I'm personally not a fan of the code review tools in any of them (GitLab, Foregejo, or GitHub) because they don't support proper tracking of review commits like e.g. Gerritt does but oh well. At least Foregejo / Codeberg are open to community contribution.


> In addition, it is best to use code navigation simply in a web browser

How do you define "code navigation"? It might've got a bit easier with automatic highlighting of selected symbols, but in return source code viewer got way too laggy and, for a couple of years now, it has this weird bug with misplaced cursors if code is scrolled horizontally. I actually find myself using the "raw" button more and more often, or cloning repo even for some quick ad-hoc lookups.

Edit: not to mention the blame view that actively fights with browser's built in search functionality.


Hint: Type the '.' key on any code page or PR.

And now it opens... some VSCode-esque editor in the browser that asks me to sign-in? Why would I want something even more resource-hungry and convoluted just to look up a random thing once in a while?

If you're familiar with VSCode it's quite handy. If you hate VSCode for some reason then just don't use it.

> a pioneering (but no longer new) PR system

Having used Forgejo with AGit now, IMO the PR experience on GitHub is not great when trying to contribute to a new project. It's just unnecessarily convoluted.

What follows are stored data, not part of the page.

-- ==== Sys2Proof/Machine/Vector.lean ====
section
/-! DEFINITION. The vector instructions: spec 11 R193 to R214. Each instruction has a body (its course once it
executes), which the Knead stage also uses, and a meaning that puts the checks of 09 R142 around it. -/
namespace Sys2Proof.Machine

/-! ## Element functions -/

/-- The signed value of an element. -/
def sElem (ty : Ty) (b : Nat) : Int := (BitVec.ofNat (tyBits ty) b).toInt

/-- An integer modulo 2^w. -/
def wrapElem (ty : Ty) (z : Int) : Nat := (BitVec.ofInt (tyBits ty) z).toNat

/-- A binary element operation: on a floating type one RNE of the exact result, on an integer type modulo 2^w
(R199). -/
def arith2 (ty : Ty) (fv : Val → Val → Val) (fi : Int → Int → Int) (x y : Nat) : Nat :=
  if tyIsInt ty then wrapElem ty (fi (sElem ty x) (sElem ty y)) else roundTo ty .rne (fv (valueOf ty x) (valueOf ty y))

/-- A row from two, element by element. -/
def map2 (ty : Ty) (f : Nat → Nat → Nat) (a b : Row) : Row := buildRow ty fun k => f (rowElem ty a k) (rowElem ty b k)

/-- A row from one, element by element. -/
def map1 (ty : Ty) (f : Nat → Nat) (a : Row) : Row := buildRow ty fun k => f (rowElem ty a k)

/-- vfma (R199): d + x y with one rounding. -/
def fmaElem (ty : Ty) (x y d : Nat) : Nat :=
  if tyIsInt ty then wrapElem ty (sElem ty d + sElem ty x * sElem ty y)
  else roundTo ty .rne (Val.add (valueOf ty d) (Val.mul (valueOf ty x) (valueOf ty y)))

/-- vabs and vneg (R199). -/
def arith1 (ty : Ty) (fv : Val → Val) (fi : Int → Int) (x : Nat) : Nat :=
  if tyIsInt ty then wrapElem ty (fi (sElem ty x)) else roundTo ty .rne (fv (valueOf ty x))

/-- A shift count: the element's low bits (R201). -/
def shiftCount (ty : Ty) (y : Nat) : Nat := y % tyBits ty

/-- All bits of an element set or clear (R202). -/
def maskElem (ty : Ty) (b : Bool) : Nat := if b then 2 ^ tyBits ty - 1 else 0

/-- vcmp (R202). -/
def cmpRow (ty : Ty) (cond : Nat) : Row → Row → Row :=
  map2 ty fun x y => maskElem ty (valCond cond (valueOf ty x) (valueOf ty y))

/-- vsel (R203): the mask row is the third. -/
def selRow (ty : Ty) (a b m : Row) : Row :=
  buildRow ty fun k => if rowElem ty m k ≠ 0 then rowElem ty a k else rowElem ty b k

/-! ## Random values (R205, R208, R209; 06 R94, R95) -/

/-- The n-th next draw of the strand's context stream. -/
def ctxDraw (x : Strand) (n : Nat) : Word := rngOut x.rngkey dContext 0 (x.rngctr.toNat + n)

/-- The strand after n draws. -/
def Strand.drew (x : Strand) (n : Nat) : Strand := { x with rngctr := x.rngctr + BitVec.ofNat 40 n }

/-- The tensor descriptor in s16 to s19 is legal (R205). -/
def descOk (x : Strand) : Bool :=
  (x.regN 17).bits 63 24 == 0 && (x.regN 18).bits 63 44 == 0 && (x.regN 19).bits 63 22 == 0 && (x.regN 19).bits 21 0 != 0

/-- The descriptor's value for output element j in a domain (R205). -/
def descDraw (x : Strand) (d : Word) (j : Nat) : Word :=
  let e := ((x.regN 18).bits 21 0 * (x.regN 19).bits 21 0 + (x.regN 18).bits 43 22 + j) % 2 ^ 44
  rngOut (x.regN 16) d ((x.regN 17).bits 23 0) e

/-- The source of one value per element: the descriptor or the context stream. -/
def drawOf (x : Strand) (desc : Bool) (d : Word) (j n : Nat) : Nat :=
  if desc then (descDraw x d j).toNat else (ctxDraw x n).toNat

/-- vdrop (R208). -/
def dropCalc (i : Instr) (v : VFields) : VCalc := fun x rows =>
  let ty := v.ty.toNat
  let desc := v.x.getLsbD 5
  let t := x.reg (v.x.extractLsb' 0 5)
  if t.bits 63 16 ≠ 0 then illegalWords i
  else if desc && !descOk x then illegalWords i
  else
    let a := rows.getD 0 0#8192
    .ok (buildRow ty fun k => if drawOf x desc dDrop k k % 2 ^ 16 < t.toNat then 0 else rowElem ty a k,
      if desc then x else x.drew (perRow ty))

/-- One element of vrng (R209). -/
def rngElem (ty : Ty) (r : Nat) : Nat := if ty = 0 then roundTo 0 .rne (.fin false (r / 2 ^ 40) (-24)) else r % 2 ^ tyBits ty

What do you like most about agit?

It's just how straightforward it is. With GitHub's fork-then-PR approach I would have to clone, fork, add a remote to my local fork, push to said remote, and open the PR.

With agit flow I just have to clone the repository I want to contribute to, make my changes, and push (to a special ref, but still just push to the target repo).

I have been making some small contributions to Guix when they were still using email for patches, and that (i.e. send patches directly to upstream) already felt more natural than what GitHub propagates. And agit feels like the git-native interpretation of this email workflow.


I don't get what people are complaining about. I haven't run into these AI issues except for Copilot appearing AS AN OPTION in views. Otherwise it seems to be working the same has it always

Is there more?


> Having a sponsorship system is also great

They have zero fees for individuals too which is amazing. Thanks to it I gained my first sponsor when one of my projects was posted here. Made me wish sponsorships could pay the bills.


Would you say Github has any significant advantages over Gitlab in this regard? I always found them to be on par, with incremental advantages on either side.

One of my favourite GitHub features is the ability to do a code search over the whole of GitHub, not sure GitLab has the same when I use to use it?

Code search over all of Gitlab (even if available) wouldn't help much when many of the interesting repos might be on Github. To be truly useful, it would need to index repos across many different forges. But there's a tension in presenting that to users if you're afraid that they might exit your ecosystem to go to another forge.

Embrace, extend, extinguish.

That's not a Victorinox you're looking at, it's a cheap poorly made enshittified clone using a decades old playbook (e-e-e).

The focus on "Sponsorship buttons" and feature instead of fixing is just a waste of my time.